Les gestes barrières deviennent aussi ésotériques. Il y a un an, masques et frontières n’étaient pas considérés comme des barrières efficaces pour protéger la population. Cela a changé avec, tout de même, en haut lieu, bien des réticences à fermer les frontières.
La distanciation sociale préconisée est chiffrée. Parfois 1 mètre, parfois 2, elle change maintenant avec le variant du virus, en attendant peut-être un ajustement à l’âge ou au type de masque ?
Durant la pénurie de masques, nous étions inondés d’informations sur leur port.

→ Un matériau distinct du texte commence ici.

-- ==== Sys2Proof/Machine/Ops.lean ====
section
/-! DEFINITION. Sys2Proof/Machine/Ops.lean: the named operations over the state: sparse maps, registers and their fields,
time, events on their way to the router, ring entries, completions, tables. Every block reads and writes the state
through these. -/

namespace Sys2Proof.Machine

/-! Sparse maps -/

/-- What a sparse map reads as at a key: the listed value, else the map's default there. -/
def Sparse.get {α : Type} (d : Nat → α) : SMap α → Nat → α
  | [], k => d k
  | (k', v) :: m, k => if k' = k then v else Sparse.get d m k

/-- A value listed at its place in the rising order, in place of the one listed there. -/
def Sparse.insert {α : Type} : SMap α → Nat → α → SMap α
  | [], k, v => [(k, v)]
  | (k', v') :: m, k, v =>
    if k' = k then (k, v) :: m else if k < k' then (k, v) :: (k', v') :: m else (k', v') :: Sparse.insert m k v

/-- A sparse map with one key written: entries stay in rising order, and a value equal to the default is not listed. -/
def Sparse.set {α : Type} [DecidableEq α] (d : Nat → α) (m : SMap α) (k : Nat) (v : α) : SMap α :=
  if v = d k then m.filter fun e => e.1 != k else Sparse.insert m k v

/-- The canonical form: keys strictly rising, no listed value equal to the default. -/
def Sparse.wf {α : Type} [DecidableEq α] (d : Nat → α) : SMap α → Bool
  | [] => true
  | (k, v) :: m => v ≠ d k && m.all (fun e => k < e.1) && Sparse.wf d m

/-- The map rebuilt in canonical form; where a key is listed twice the first entry counts. -/
def Sparse.canon {α : Type} [DecidableEq α] (d : Nat → α) : SMap α → SMap α
  | [] => []
  | (k, v) :: m => Sparse.set d (Sparse.canon d m) k v

/-! Bits of a number -/

/-- The `w` bits of `x` from bit `lo` upwards. -/
def bitsOf (x lo w : Nat) : Nat := x / 2 ^ lo % 2 ^ w

/-- `x` with the `w` bits from bit `lo` upwards replaced by the low bits of `v`. -/
def putBits (x lo w v : Nat) : Nat :=
  x / 2 ^ (lo + w) * 2 ^ (lo + w) + v % 2 ^ w * 2 ^ lo + x % 2 ^ lo

/-- The two's-complement reading of a `w`-bit number. -/
def signed (w x : Nat) : Int := if x < 2 ^ (w - 1) then (x : Int) else (x : Int) - 2 ^ w

/-- The two's-complement writing of an integer in `w` bits. -/
def unsigned (w : Nat) (x : Int) : Nat := (x % 2 ^ w).toNat

/-- An integer clamped to a range. -/
def clamp (lo hi x : Int) : Int := max lo (min hi x)

/-- `n` bytes of a number, least significant first (R2: little-endian throughout). -/
def leBytes : Nat → Nat → List Byte
  | 0, _ => []
  | n + 1, x => BitVec.ofNat 8 x :: leBytes n (x / 256)

/-- The number that bytes spell, least significant first. -/
def ofLe : List Byte → Nat
  | [] => 0
  | b :: bs => b.toNat + 256 * ofLe bs

/-- One step of the CRC-32 of IEEE 802.3 (reflected form). -/
def crcBit : Nat → Word → Word
  | 0, c => c
  | n + 1, c => crcBit n (if c.getLsbD 0 then (c >>> 1) ^^^ 0xEDB88320#32 else c >>> 1)

/-- CRC-32 of IEEE 802.3 over bytes, from a running remainder. -/
def crcRun : List Byte → Word → Word
  | [], c => c
  | b :: bs, c => crcRun bs (crcBit 8 (c ^^^ BitVec.zeroExtend 32 b))

/-- CRC-32 of IEEE 802.3. -/
def crc32 (bs : List Byte) : Word := ~~~ crcRun bs 0xFFFFFFFF#32

/-! Registers and fields -/

/-- The stored value of the register at an address (its reset value where nothing else has been stored). -/
def State.reg (s : State) (a : Nat) : Word := Sparse.get resetVal s.regs a

/-- The register at an address stored whole. -/
def State.setReg (s : State) (a : Nat) (v : Word) : State :=
  { s with regs := Sparse.set resetVal s.regs a v }

/-- A field's value as a number. -/
def State.get (s : State) (f : FieldRef) : Nat := bitsOf (s.reg f.addr).toNat f.lo f.w

/-- A field written, the register's other bits kept. -/
def State.set (s : State) (f : FieldRef) (v : Nat) : State :=
  s.setReg f.addr (BitVec.ofNat 32 (putBits (s.reg f.addr).toNat f.lo f.w v))

/-- A one-bit field as a truth value. -/
def State.bit (s : State) (f : FieldRef) : Bool := s.get f != 0

/-- The CORE cycle of the present instant (R5, spec/15 R618): 2.5 ns, 5 ns when slow, 40 ns on the crystal. -/
def State.coreCycle (s : State) : Nat :=
  if s.bit F.CLOCK_STATUS_CORE_BYP then s.elapsed / 40
  else if s.bit F.CLOCK_STATUS_CORE_SLOW then s.elapsed / 5
  else s.elapsed * 2 / 5

/-- The bits of a register that the hardware has set in the present CORE cycle (R5). -/
def State.setNow (s : State) (a : Nat) : Nat :=
  if s.hwCycle = s.coreCycle then (s.hwSets.filter fun e => e.1 = a).foldl (fun m e => Nat.lor m e.2) 0 else 0

/-- Bits that the hardware sets at this instant, where it does, noted for a host write of the same CORE cycle (R5). -/
def State.noteSet (on : Bool) (a mask : Nat) (s : State) : State :=
  { s with
    hwSets := if on then (a, mask) :: (if s.hwCycle = s.coreCycle then s.hwSets else []) else s.hwSets
    hwCycle := if on then s.coreCycle else s.hwCycle }

/-- A one-bit field set or cleared. -/
def State.setBit (s : State) (f : FieldRef) (b : Bool) : State :=
  (s.noteSet b f.addr (2 ^ f.lo)).set f (if b then 1 else 0)

/-- A field as a signed number. -/
def State.getInt (s : State) (f : FieldRef) : Int := signed f.w (s.get f)

/-- A field written with a signed number. -/
def State.setInt (s : State) (f : FieldRef) (v : Int) : State := s.set f (unsigned f.w v)

/-- A field written with a signed number clamped to what it holds. -/
def State.setSat (s : State) (f : FieldRef) (v : Int) : State :=
  s.setInt f (clamp (-(2 : Int) ^ (f.w - 1)) (2 ^ (f.w - 1) - 1) v)

/-- A field written with an unsigned number clamped to what it holds. -/
def State.setTop (s : State) (f : FieldRef) (v : Nat) : State := s.set f (min v (2 ^ f.w - 1))

/-- Bit `i` of a field. -/
def State.ibit (s : State) (f : FieldRef) (i : Nat) : Bool := (s.get f).testBit i

/-- Bit `i` of a field set or cleared. -/
def State.setIbit (s : State) (f : FieldRef) (i : Nat) (b : Bool) : State :=
  (s.noteSet b f.addr (2 ^ (f.lo + i))).set f (putBits (s.get f) i 1 (if b then 1 else 0))

/-- A counter advanced by `n`, saturating (R15, R105 and the like: 32 bits, saturating at 0xFFFF_FFFF). -/
def State.count (s : State) (f : FieldRef) (n : Nat := 1) : State := s.setTop f (s.get f + n)

/-- A counter advanced by 1, wrapping. -/
def State.countWrap (s : State) (f : FieldRef) : State := s.set f (s.get f + 1)

/-- An effect taken only where a condition holds. -/
def State.when (s : State) (c : Bool) (f : State → State) : State := if c then f s else s

/-- An effect taken for each item of a list, in order. -/
def State.each {α : Type} (s : State) (l : List α) (f : α → State → State) : State :=
  l.foldl (fun s a => f a s) s

/-- A 64-bit value stored in a _LO and _HI pair: the pair holds the live value, a read captures it (R44). -/
def State.setPair (s : State) (lo : Nat) (v : Nat) : State :=
  (s.setReg lo (BitVec.ofNat 32 v)).setReg (lo + 4) (BitVec.ofNat 32 (v / 2 ^ 32))

/-- The 64-bit value a _LO and _HI pair holds. -/
def State.pair (s : State) (lo : Nat) : Nat := (s.reg lo).toNat + 2 ^ 32 * (s.reg (lo + 4)).toNat

/-! Time -/

/-- Nanoseconds in a second. -/
abbrev second : Nat := 1000000000

/-- Elapsed time at STAGE tick `t`: 2 ns a tick (R45); on the crystal, whole crystal periods of 20 ticks (R617). -/
def State.timeAt (s : State) (t : Nat) : Nat := if s.power.stageByp then 2 * t / 40 * 40 else 2 * t

/-- The passing of time up to STAGE tick `t`: elapsed time counts STAGE ticks (R45); datum time advances with it
while its counter runs (R43, R47, R617). A tick already past leaves time as it stands. -/
def State.advance (s : State) (t : Nat) : State :=
  { s with
    elapsed := max s.elapsed (s.timeAt t)
    datum := s.datum + (if s.disc.running then max s.elapsed (s.timeAt t) - s.elapsed else 0) }

/-- A timer of duration `d` started at `t0` has expired (R8: at exactly `t0 + d`). -/
def State.expired (s : State) (t0 d : Nat) : Bool := t0 + d ≤ s.elapsed

/-- A running timer has expired. -/
def State.due (s : State) (t0 : Option Nat) (d : Nat) : Bool :=
  match t0 with
  | none => false
  | some t => s.expired t d

/-- The fixed output latency of a pin, in ns (R65). -/
def pinDelay : Nat := 2 * Config.pinTicks

/-- The next free value's index; every use of a free value takes a new one. -/
def State.nextFree (s : State) : State := { s with free := s.free + 1 }

/-! Fault classes and events on their way to the router -/

/-- The fault class whose SCRUB_FAULT_SEEN bit an event sets when it is raised (R682). CURTAIN_STOP (class 6) and
LINK_CHANGE (class 13) count only in some cases; their raisers say so with `noteClass`. -/
def faultClass (num inst : Nat) : Option Nat :=
  if num = 136 then some 1
  else if num = 98 then some 2
  else if num = 53 || num = 54 then some 3
  else if num = 128 || num = 131 || num = 130 || num = 113 then some 4
  else if num = 119 || num = 121 then some 5
  else if num = 192 || num = 193 then some 7
  else if num = 201 || num = 203 then some 8
  else if num = 4 || num = 185 then some 9
  else if num = 226 || num = 225 then some 10
  else if num = 19 || num = 21 then some 11
  else if num = 16 && (inst = 1 || inst = 3 || inst = 4) then some 12
  else if num = 2 then some 13
  else if num = 37 || num = 43 || num = 42 then some 14
  else if num = 163 || num = 166 || num = 26 || num = 161 then some 15
  else none

/-- A fault of class `c` noted in SCRUB_FAULT_SEEN (R682, R683). -/
def State.noteClass (s : State) (c : Nat) : State := s.setIbit F.SCRUB_FAULT_SEEN_SEEN c true

/-- A transient counter of R680 advanced; bit 0 of SCRUB_FAULT_SEEN is set (R682). -/
def State.transient (s : State) (f : FieldRef) : State := (s.count f).noteClass 0

/-- The fault class of an event noted, where it has one (R682). -/
def State.noteFault (s : State) (num inst : Nat) : State :=
  match faultClass num inst with
  | none => s
  | some c => s.noteClass c

/-- An event raised with its stamp (R64): it is on its way to the router, which EVENT_ARRIVAL brings it to. -/
def State.raiseAt (s : State) (stamp num inst : Nat) : State :=
  let s := s.noteFault num inst
  { s with router := { s.router with
      inflight := s.router.inflight ++ [{ stamp := stamp, num := num, inst := inst }] } }
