-- ==== Sys2Proof/Machine/Wing.lean ====
section
/-! DEFINITION. Sys2Proof/Machine/Wing.lean: the wing loops' transmit side: commanded changes, orders in transport, frames, the halt on
the wire, training (spec/04). What a returned frame brings stands in Machine/WingRx.lean. -/

namespace Sys2Proof.Machine

def State.mapWing (s : State) (f : Wing → Wing) : State := { s with wing := f s.wing }

def State.tx (s : State) (c : Nat) : CellTx := Sparse.get (fun _ => {}) s.wing.cells c

def State.setTx (s : State) (c : Nat) (x : CellTx) : State :=
  s.mapWing fun w => { w with cells := Sparse.set (fun _ => {}) w.cells c x }

def State.loop (s : State) (n : Nat) : Loop := Sparse.get (fun _ => {}) s.wing.loops n

def State.setLoop (s : State) (n : Nat) (x : Loop) : State :=
  s.mapWing fun w => { w with loops := Sparse.set (fun _ => {}) w.loops n x }

/-! Frame timing (R167 to R171) -/

/-- The frame period P in ns (R167). -/
def State.framePeriod (s : State) : Nat := [1000, 500, 2000].getD (s.get F.WING_CTRL_PERIOD) 1000

/-- Slots of a frame (R168). -/
def State.frameSlots (s : State) : Nat := if s.get F.WING_CTRL_PERIOD = 1 then 16 else 32

/-- T_F(k) - S_k in ns (R168). -/
def State.frameTime (s : State) : Nat := if s.get F.WING_CTRL_PERIOD = 1 then 496 else 944

/-- The cue lead in ns (R169). -/
def State.cueLead (s : State) : Nat := 4 * s.get F.WING_DELTA_DELTA

/-- The act base A_k (R169). -/
def State.actBase (s : State) (k : Nat) : Nat := k * s.framePeriod + s.frameTime + s.cueLead

/-- The first frame that freezes at or after a datum instant (R171). -/
def State.frameFrom (s : State) (x : Nat) : Nat := (x + 40 + s.framePeriod - 1) / s.framePeriod

/-- The first unfrozen frame. -/
def State.openFrame (s : State) : Nat :=
  let k := s.frameFrom s.datum
  if s.wing.frozen.any fun f => f.k == k then k + 1 else k

def State.loopEnabled (s : State) (n : Nat) : Bool := s.ibit F.WING_CTRL_ENABLE n
def State.loopTrained (s : State) (n : Nat) : Bool := s.ibit F.WING_STATUS_TRAINED n
def State.loopHalted (s : State) (n : Nat) : Bool := s.ibit F.WING_STATUS_HALTED n
def State.loopFault (s : State) (n : Nat) : Bool := s.ibit F.WING_STATUS_LOOP_FAULT n
def State.linkFault (s : State) (c : Nat) : Bool := s.bit (F.WING_CELL_LINK_FAULT c)

/-! Legs and commanded changes (R18 to R22, R175 to R178) -/

/-- The four on-state combinations and the blocked state, as the high nibble of a cue. -/
abbrev legs.blocked : Nat := 0
abbrev legs.lowerZero : Nat := 5
abbrev legs.negative : Nat := 6
abbrev legs.positive : Nat := 9
abbrev legs.upperZero : Nat := 10

/-- The contribution of an on-state combination (R18); none where the legs are blocked. -/
def contribOf (l : Nat) : Option Int :=
  if l = legs.positive then some 1 else if l = legs.negative then some (-1) else if l = legs.blocked then none else some 0

/-- The two leg states exchanged (R19). -/
def exchangeLegs (l : Nat) : Nat := l % 4 * 4 + l / 4

/-- Changes that still matter: everything from the last one before `t` on. -/
def pruneHist (t : Nat) : List Change → List Change
  | a :: b :: rest => if b.time < t && b.placed.isSome then pruneHist t (b :: rest) else a :: b :: rest
  | l => l

/-- A change of a cell's legs commanded for act time `t`. -/
def State.command (s : State) (c t l : Nat) : State :=
  let x := s.tx c
  s.setTx c { x with hist := pruneHist (s.datum - 100000) x.hist ++ [({ time := t, legs := l } : Change)] }

/-- The frames of the loop carry blocked cues by themselves: it is halted (R176) or in training (R204). -/
def State.silent (s : State) (n : Nat) : Bool := s.loopHalted n || (s.loop n).train.isSome

/-- Blocked cues from the next unfrozen frame on, whatever lies ahead (R193): changes not yet carried, and those carried that would act
later, are given up. On a silent loop the frames carry the block by themselves, and a HALT has ended what lay ahead. -/
def State.blockNow (c : Nat) (s : State) : State :=
  let k := s.openFrame
  let a := s.actBase k
  let carried := s.silent (s.cellLoop c)
  let x := s.tx c
  let keep := x.hist.filter fun h => h.placed.isSome && h.time ≤ if carried then s.datum else a
  s.setTx c { x with hist := keep ++
    [({ time := a, legs := legs.blocked, placed := if carried then some k else none, acked := carried } : Change)] }

/-- The cell is blocked from the first unfrozen frame's act base on (R312), placed as R177 says; changes not yet carried are given up. -/
def State.block (c : Nat) (s : State) : State :=
  if s.silent (s.cellLoop c) then s.blockNow c
  else
    let x := s.tx c
    (s.setTx c { x with hist := x.hist.filter fun h => h.placed.isSome }).command c (s.actBase s.openFrame) legs.blocked

/-- The legs commanded for a cell at an instant: those of its last change at or before it. -/
def legsAt (t : Nat) (hist : List Change) : Nat :=
  match (hist.filter fun h => h.time ≤ t).getLast? with
  | some h => h.legs
  | none => legs.blocked

/-- The latest commanded legs of a cell. -/
def lastLegs (hist : List Change) : Nat :=
  match hist.getLast? with
  | some h => h.legs
  | none => legs.blocked

/-- The first change not yet carried placed in frame `k` with act base `a` where R177 lets it; whether it was late (R178). -/
def placeChange (k a : Nat) : Nat → List Change → List Change × Bool
  | _, [] => ([], false)
  | prev, h :: rest =>
    match h.placed with
    | some _ =>
      let r := placeChange k a h.time rest
      (h :: r.1, r.2)
    | none =>
      if h.time < a + 8192 && prev ≤ a then
        ({ h with placed := some k, time := max a h.time } :: rest, h.time < a)
      else (h :: rest, false)

/-- The cue of a cell in a frame with act base `a` (R176): its latest carried change, with the offset while it still lies ahead. -/
def cueOf (a : Nat) (swap : Bool) (hist : List Change) : Nat :=
  match (hist.filter fun h => h.placed.isSome).getLast? with
  | none => 0
  | some h =>
    let l := if swap then exchangeLegs h.legs else h.legs
    l * 4096 + (if a ≤ h.time then (h.time - a) / 2 else 0)

/-! Orders in transport (R179, R194) -/

/-- Order codes of R179. -/
abbrev order.bypassClose : Nat := 1
abbrev order.bypassOpen : Nat := 2
abbrev order.dumpOn : Nat := 3
abbrev order.dumpOff : Nat := 4
abbrev order.enableCycle : Nat := 5
abbrev order.sample : Nat := 6
abbrev order.resume : Nat := 7

def orderRead (a : Nat) : List Nat := [0x40 + a]
def orderWrite (a v : Nat) : List Nat := [0x80 + v % 64, 0xC0 + v / 64 % 64, 0x60 + a]

def Owner.isHost : Owner → Bool
  | .host _ => true
  | _ => false

def Owner.isBypass : Owner → Bool
  | .bypass _ => true
  | _ => false

def Owner.isDump : Owner → Bool
  | .dump _ => true
  | _ => false

def Owner.isTrain : Owner → Bool
  | .train => true
  | _ => false

def Owner.isResume : Owner → Bool
  | .resume => true
  | _ => false

/-- An order given to a cell; a bypass or a dump order takes the place of an earlier one of its kind. -/
def State.giveOrder (c : Nat) (o : Owner) (codes : List Nat) (s : State) : State :=
  let x := s.tx c
  let keep := x.orders.filter fun q => !((o.isBypass && q.owner.isBypass) || (o.isDump && q.owner.isDump))
  s.setTx c { x with orders := keep ++ [({ owner := o, codes := codes } : Order)] }

/-- The order has a code to be sent. -/
def Order.ready (o : Order) : Bool := o.next < o.codes.length

/-- A sequence of more than one code that has begun and is not done (R194): it holds the station's data latch. -/
def Order.begun (o : Order) : Bool := 1 < o.codes.length && (0 < o.next || o.second.isSome)

/-- The order can have its next code sent: outside training a sequence waits for another that has begun (R194). -/
def Order.free (orders : List Order) (o : Order) : Bool :=
  o.ready && (o.codes.length ≤ 1 || o.owner.isTrain || !(orders.any fun q => q != o && q.begun))

/-- The order that occupies the cell's slot in the next frame: the first device order that can be sent, else the cell's first host
order, where it can be sent (R563). -/
def pickOrder (orders : List Order) : Option Order :=
  match orders.find? fun o => !o.owner.isHost && o.free orders with
  | some o => some o
  | none =>
    match orders.find? fun o => o.owner.isHost with
    | some o => if o.free orders then some o else none
    | none => none

/-- The order with its next code sent in frame `k` with act base `a`. -/
def Order.sent (o : Order) (k a : Nat) : Order :=
  { o with flying := o.flying ++ [(k, o.next)], next := o.next + 1
           base := if o.next + 1 = o.codes.length then a else o.base }

/-- The first occurrence of an item replaced. -/
def replaceFirst {α : Type} [DecidableEq α] (a b : α) : List α → List α
  | [] => []
  | x :: xs => if x = a then b :: xs else x :: replaceFirst a b xs

/-- Entries a loop's transmit queue holds: changes and order codes not yet carried (R165, R317). -/
def State.queueLoad (s : State) (n : Nat) : Nat :=
  ((s.loopCells n).map fun c =>
    let x := s.tx c
    (x.hist.filter fun h => h.placed.isNone).length + (x.orders.map fun o => o.codes.length - o.next).sum).sum

/-! Frames (R171 to R174, R176, R197, R218) -/

/-- BASE of a frame (R173). -/
def frameBase (a n : Nat) : Nat := a / 4 % 2 ^ 38 * 4 + n

/-- The bytes of a frame after its comma (R173, R174): FN, BASE, cues, orders, empty telemetry, CRC. -/
def frameBytes (f : Frame) : List Byte :=
  let body := leBytes 2 f.fn ++ leBytes 5 f.base ++ f.cues.flatMap (leBytes 2) ++ f.orders.flatMap (leBytes 1) ++
    List.replicate (4 * f.cues.length) 0xFF
  body ++ leBytes 4 (crc32 body).toNat

def State.castCell (s : State) (c : Nat) : CastCell := Sparse.get (fun _ => {}) s.cast.cells c

def State.setCastCell (s : State) (c : Nat) (x : CastCell) : State :=
  { s with cast := { s.cast with cells := Sparse.set (fun _ => {}) s.cast.cells c x } }

/-- A bypass order travels in a frame with act base `a`: BYP_TIME runs from there (R332). -/
def State.bypassSent (c a code : Nat) (s : State) : State :=
  let x := s.castCell c
  match x.check with
  | some b =>
    if b.start.isNone && code == (if b.close then 1 else 2) then
      s.setCastCell c { x with check := some { b with start := some (s.elapsed + (a - s.datum)) } }
    else s
  | none => s

/-- A dump order travels in a frame with act base `a`: its verdict is judged from there (spec/08 R371). -/
def State.dumpSent (c a code : Nat) (s : State) : State :=
  if code = order.dumpOn || code = order.dumpOff then
    let x := Sparse.get (fun _ => ({} : PwrCell)) s.pwr.cells c
    { s with pwr := { s.pwr with
      cells := Sparse.set (fun _ => {}) s.pwr.cells c { x with order := some (code == order.dumpOn, a) } } }
  else s

/-- The slot of one present cell in a frame with act base `a` (R176, R177, R193, R197, R204): the state after it, the cue, the order. A
loop halted by its fault carries BYPASS_CLOSE in every frame, as does a cell with LINK_FAULT; otherwise a halted loop carries RESUME
only, and a loop in training the orders of training. -/
def State.cellSlot (s : State) (n k a c : Nat) : State × Nat × Nat :=
  let x := s.tx c
  let halted := s.loopHalted n
  let silent := s.silent n
  let r := if silent then (x.hist, false) else placeChange k a 0 x.hist
  let s := s.when r.2 fun s => s.count (F.WING_LATE_CUE_COUNT n)
  let cue := if silent then 0 else cueOf a (s.cellPolarity c) r.1
  let closing := s.loopFault n || (s.linkFault c && !halted)
  let pick := if closing then none
    else if halted then x.orders.find? fun o => o.owner.isResume && o.ready
    else pickOrder (if (s.loop n).train.isSome then x.orders.filter fun o => o.owner.isTrain else x.orders)
  match pick with
  | none =>
    let code := if closing then order.bypassClose else 0
    let left := if closing then x.orders.filter fun o => !o.owner.isBypass else x.orders
    ((s.setTx c { x with hist := r.1, orders := left }).bypassSent c a code, cue, code)
  | some o =>
    let code := o.codes.getD o.next 0
    (((s.setTx c { x with hist := r.1, orders := replaceFirst o (o.sent k a) x.orders }).bypassSent c a code).dumpSent c a code, cue, code)

/-- The content of frame `k` of loop `n` frozen (R171, R173, R176); in phase 2 of training four COUNT sets take the frames' places, and
then nothing (R204). -/
def State.freezeLoop (k n : Nat) (s : State) : State :=
  let a := s.actBase k
  let r := (List.range s.frameSlots).foldl (fun (acc : State × List Nat × List Nat) p =>
    match acc.1.cellAt n p with
    | none => (acc.1, acc.2.1 ++ [0xFFFF], acc.2.2 ++ [0])
    | some c =>
      let q := acc.1.cellSlot n k a c
      (q.1, acc.2.1 ++ [q.2.1], acc.2.2 ++ [q.2.2])) (s, [], [])
  let s := r.1
  let l := s.loop n
  let (cnt, idle) := match l.train with
    | some t => (t.phase == 2 && t.frames < 4, t.phase == 2 && 4 ≤ t.frames)
    | none => (false, false)
  let f : Frame := { loop := n, k := k, fn := k % 65536, base := frameBase a n, hold := false
                     cues := r.2.1, orders := r.2.2, count := cnt, idle := idle
                     phase := match l.train with
                       | some t => t.phase
                       | none => 0 }
  let s := s.mapWing fun w => { w with frozen := w.frozen ++ [f] }
  let resumed := l.resumeDue && s.loopHalted n
  s.setLoop n { l with resumeAt := if resumed then some (l.resumeAt.getD a) else l.resumeAt, resumeDue := l.resumeDue && !resumed }

/-- The enabled loops. -/
def State.enabledLoops (s : State) : List Nat := (List.range 4).filter s.loopEnabled

/-- A frame start at this instant keeps the interval of R172: never less than P after the previous one. -/
def State.startAllowed (s : State) (elapsed : Nat) : Bool :=
  !s.power.stageByp && match s.wing.lastStart with
  | none => true
  | some t0 => t0 + s.framePeriod ≤ elapsed

/-- Frame `k` may be frozen: it keeps the interval of R172 and is not frozen yet. In tableau nothing is frozen: hold frames carry no new
change (R218). -/
def State.freezeAllowed (s : State) (k : Nat) : Bool :=
  s.startAllowed (s.elapsed + (k * s.framePeriod - s.datum)) && !s.tableau && !(s.wing.frozen.any fun f => f.k == k)

/-- Frame `k` of every enabled loop frozen; what was frozen for a frame that has not started is given up. -/
def State.freezeFrame (k : Nat) (s : State) : State :=
  (s.mapWing fun w => { w with frozen := [] }).each s.enabledLoops (State.freezeLoop k)

/-- A frame start less than 40 ns away after a step of datum time (R172) or after tableau (R219): its content is frozen at once, so that the
frame leaves. -/
def State.freezeMissed (s : State) : State :=
  let k := (s.datum + s.framePeriod - 1) / s.framePeriod
  if k * s.framePeriod < s.datum + 40 && s.freezeAllowed k then s.freezeFrame k else s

C’était compliqué et, une fois posé, il ne fallait pas y toucher ou alors en changer de suite. La porte parole du gouvernement s'était elle-même déclarée incapable d’en utiliser un correctement. Depuis que chacun a des masques, silence sur leur bon emploi, il va de soi.
Je croise encore moult gens masque sous le nez voire sous le menton, façon écharpe, y compris des vieillards ainsi non protégés. Plutôt que de dénoncer autant que possible ces entorses au bon sens, les médias ont diffusé la recommandation de l’Académie de médecine de ne pas parler au téléphone dans les transports en commun. L’Académie a bien raison : si on parle fort, on postillonne davantage et le risque de contaminer les voisins est accru. Cet apport est donc un progrès. « Le progrès ne s’arrête pas. » Je pense qu’on peut déjà demander aux voyageurs, pendant deux semaines, de ne pas parler du tout durant leur trajet. Si les autorités trouvent l’essai concluant, on pérennisera cette mesure, comme le couvre feu. Ou bien, si cela ne suffit pas, on pourra l’étendre en demandant à tous de fermer la bouche et limiter ses paroles, comme les commerces, « à l’essentiel ». Mais nos autorités n’écriront, bien sûr, jamais que le peuple doit fermer sa gueule.
Le virus se transmet beaucoup par les mains. Elles prennent le virus, tombé par exemple sur un Caddie™ de supermarché ou une barre de métro, et l’inoculent en le portant au nez ou à la bouche. La désinfection des mains paraît un excellent moyen d’éviter la transmission. Mais voyez-vous grand monde se désinfectant les mains en entrant dans les supermarchés ou le métro pour réduire le risque de contaminer les autres ? Souvent, quand il y en a un, le distributeur de gel hydroalcoolique est vide, cassé ou peu ragoûtant.
Ces gestes barrières sont contraignants et on entend que l’épidémie progresse malgré leur instauration. On comprend donc que les Français soient démotivés et que 64 % souhaitent un reconfinement.
L’avertissement diffusé par Voltaire, « le mieux est l’ennemi du bien », est piétiné. Les autorités prônent le mieux, perfectionner toujours les gestes barrières, mais, en réalité, oublient le bien car les gestes les plus basiques - bon port du masque, et surtout désinfection systématique des mains -, ne sont pas sous contrôle.
Ce proverbe ne signifie pas qu’il ne faut rien changer mais qu’il faut s’efforcer de bien faire ce qu’on fait. Cet effort est délaissé partout. Contre la criminalité croissante, par exemple, au lieu d’abord de bien appliquer les sanctions prévues, certains ont l’idée première de les changer. Nous sommes, ainsi, dans une fuite en avant perpétuelle qui ne peut rien résoudre. Ne confondons pas progressisme, idéologie et progrès, véritable avancée vers le Bien. Le progressisme est l’ennemi du progrès.